O Brasil costuma impor o ritmo no início — vence 54% dos primeiros tempos, contra 41% da Escócia —, mas as brechas recentes na defesa abrem espaço para um início agressivo dos anfitriões. A rota escocesa é clara: começar forte, pressionar alto e explorar bolas paradas para forçar erros; com apoio da torcida, segundas bolas podem virar chances claras.
A Seleção confiará no volume ofensivo. Se reduzir perdas no meio e controlar transições, a qualidade no terço final tende a criar oportunidades. A dúvida é a resistência defensiva por 90 minutos diante de bolas longas e cruzamentos.
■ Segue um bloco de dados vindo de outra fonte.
theorem addOrphan_orphans (s : State) (peer : Address) (peerCircuit : CircuitNo) (reply : Reply) :
    (s.addOrphan peer peerCircuit reply).orphans = withOrphan s.station.state s.orphans peer peerCircuit reply := by
  have hroom : Config.orphanRoom ≤ s.orphans.entries.length ↔ s.orphans.entries.length = 4 ∨ 4 < s.orphans.entries.length := by
    simp only [Config.orphanRoom]
    omega
  have hkey : Orphan.sameKey ⟨peer, peerCircuit, reply, false⟩ = fun o =>
      (o.peer = peer && o.peerCircuit = peerCircuit && o.reply.kind = reply.kind : Bool) :=
    funext fun o => sameKey_eq o peer peerCircuit reply
  simp only [State.addOrphan, withOrphan, hkey, hroom, apply_ite State.orphans, pokeHalf_orphans]

/-- An addition to the orphan list reaches the list and the window alone. -/
theorem addOrphan_eq (s : State) (peer : Address) (peerCircuit : CircuitNo) (reply : Reply) :
    s.addOrphan peer peerCircuit reply = { s with
      orphans := (s.addOrphan peer peerCircuit reply).orphans
      window := (s.addOrphan peer peerCircuit reply).window } := by
  obtain h | ⟨-, h⟩ | ⟨-, -, h⟩ := addOrphan_cases s peer peerCircuit reply
  · rw [h]
  · rw [h]
    rfl
  · rw [h]

theorem addOrphan_sameWindow (s : State) (peer : Address) (peerCircuit : CircuitNo) (reply : Reply) :
    sameWindow s (s.addOrphan peer peerCircuit reply) [0x30, 0x31] := by
  intro a ha hout
  simp only [List.mem_cons, List.not_mem_nil, or_false, not_or] at hout
  obtain h | ⟨-, h⟩ | ⟨-, -, h⟩ := addOrphan_cases s peer peerCircuit reply <;> rw [h]
  · exact peek_pokeHalf_ne _ _ _ _ (by decide) ha hout.1 hout.2
  · rfl

theorem addOrphan_showsDrops {s : State} (hmem : MemoryLaw s) (peer : Address) (peerCircuit : CircuitNo) (reply : Reply) :
    showsDrops s (s.addOrphan peer peerCircuit reply) := by
  obtain h | ⟨-, h⟩ | ⟨-, -, h⟩ := addOrphan_cases s peer peerCircuit reply <;> rw [h]
  · exact (if_pos rfl).mpr ⟨rfl, rfl⟩
  · have hdrops : s.orphans.drops + 1 ≠ s.orphans.drops := by simp
    exact (if_neg hdrops).mpr (peek_pokeHalf_same _ _ _ hmem (by decide))
  · exact (if_pos rfl).mpr ⟨rfl, rfl⟩

/-- The whole effect of a good frame of which the Circuit Table adds a reply to the orphan list and does no more (R72, R75, R77). -/
theorem frameRow_adds_orphan {s : State} {k : Kind} {f : Frame} {reply : Reply} (hmem : MemoryLaw s) (h : hears k f s)
    (hk : k ≠ .roll)
    (htable : (heardFrom s k f).tableFrame k f = (heardFrom s k f).addOrphan f.src f.srcCircuit reply) :
    ∃ t, exec (frameRow k f) s = .next t ∧ heardBlocks k f s t ∧ allCircuitsSame s t ∧ t.notice = s.notice ∧
      t.orphans = withOrphan s.station.state s.orphans f.src f.srcCircuit reply ∧ showsDrops s t ∧
      sameWindow s t (heardBytes ++ [0x30, 0x31]) := by
  let u := heardFrom s k f
  let v := u.addOrphan f.src f.srcCircuit reply
  have hheard : sameWindow s u heardBytes := heardFrom_sameWindow s k f
  have hadd : sameWindow u v [0x30, 0x31] := addOrphan_sameWindow u f.src f.srcCircuit reply
  have hcount : ∀ a ∈ heardBytes, v.peek a = u.peek a := by
    simp [heardBytes, hadd 0x1E, hadd 0x1F]
  have hv : v = { u with orphans := v.orphans, window := v.window } := addOrphan_eq u f.src f.srcCircuit reply
  have hcircuits : v.circuits = u.circuits := by rw [hv]
  have hnotice : v.notice = u.notice := by rw [hv]
  have hblocks : heardBlocks k f s (v.frameEnd (some f.src)) :=
    heardBlocks_frameEnd hmem h (by rw [hcircuits, hnotice]; exact hv) hcount
  refine ⟨v.frameEnd (some f.src), (exec_frameRow h hk).trans (by rw [htable]), hblocks, ?_⟩
  rw [frameEnd_eq]
  refine ⟨fun d => congrArg (Vector.get · d) hcircuits, hnotice, addOrphan_orphans u .., ?_, sameWindow_trans hheard hadd⟩
  have hmem' : MemoryLaw u := pokeHalf_wf _ _ _ hmem
  have hdrops : showsDrops u v := addOrphan_showsDrops hmem' f.src f.srcCircuit reply
  exact showsDrops_congr (u := u) rfl (hheard 0x30 (by decide) (by decide)) (hheard 0x31 (by decide) (by decide)) hdrops

/-! ## Calls -/

theorem findCircuit_eq_none {s : State} {p : CircuitNo → Circuit → Bool} :
    s.findCircuit p = none ↔ ∀ c, p c (s.circuit c) = false := by
  have hall (c : CircuitNo) : c ∈ allCircuits := by revert c; decide
  simp [State.findCircuit, List.find?_eq_none, hall]

theorem holdsPair_eq_holdsFrame (k : Circuit) (f : Frame) : k.holdsPair f.src f.srcCircuit = holdsFrame k f := by
  have hlive : k.state.live = stateIn k [.opened, .draining, .clearing] := by
    unfold stateIn
    cases k.state <;> rfl
  simp [Circuit.holdsPair, holdsFrame, hlive, Bool.and_assoc, beq_eq_decide]

theorem listensFor_eq_listensTo (k : Circuit) (f : Frame) : k.listensFor f = listensTo k f := by
  simp [Circuit.listensFor, listensTo, callService, byteAt, Bool.and_assoc, beq_eq_decide]

/-- The reason of the refusal is MODE_MISMATCH exactly where some circuit listens for the service (R72). -/
theorem matchListener_eq_addOrphan {s : State} {f : Frame}
    (h : ∀ c, listensTo (s.circuit c) f = false ∨ (s.circuit c).mode ≠ callerMode f) :
    s.matchListener f = s.addOrphan f.src f.srcCircuit
      (.refuse f.seq (if allCircuits.any (fun c => listensTo (s.circuit c) f) then .modeMismatch else .noListener)) := by
  have hmatch : (s.findCircuit fun _ k => k.listensFor f && k.mode == callMode f) = none := by
    rw [findCircuit_eq_none]
    intro c
    rw [listensFor_eq_listensTo, Bool.and_eq_false_iff, beq_eq_false_iff_ne]
    exact h c
  have hany : (s.findCircuit fun _ k => k.listensFor f).isSome = allCircuits.any fun c => listensTo (s.circuit c) f := by
    simp only [State.findCircuit, listensFor_eq_listensTo]
    rw [Bool.eq_iff_iff, List.find?_isSome, List.any_eq_true]
  rw [State.matchListener, hmatch, ← hany]
  cases s.findCircuit fun _ k => k.listensFor f <;> rfl

/-- A call that no live circuit holds reaches the listener match of an ACTIVE station (R69, R70). -/
theorem tableFrame_call_eq_matchListener {s : State} {f : Frame} (hdst : f.dst = s.station.address)
    (hown : f.src ≠ s.station.address) (hactive : s.station.state = .active) (hnone : noneHolds s f) :
    s.tableFrame .call f = s.matchListener f := by
  have hpair : (s.findCircuit fun _ k => k.holdsPair f.src f.srcCircuit) = none :=
    findCircuit_eq_none.mpr fun c => (holdsPair_eq_holdsFrame _ f).trans (hnone c)
  simp [State.tableFrame, hdst, State.takeCall, hactive, hown, State.answerCall, hpair]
Um dado curioso do conjunto estatístico aponta desempenho superior da Escócia em Copas do Mundo, contraste com o peso histórico do Brasil, mas lembrete de que, em jogo único, os detalhes decidem.
Projeção: partida aberta, com ambos marcando. Pelo retrospecto e controle inicial, leve favoritismo do Brasil; ainda assim, o momento escocês e o valor do primeiro gol deixam a zebra à espreita. Brasil por um gol ou empate.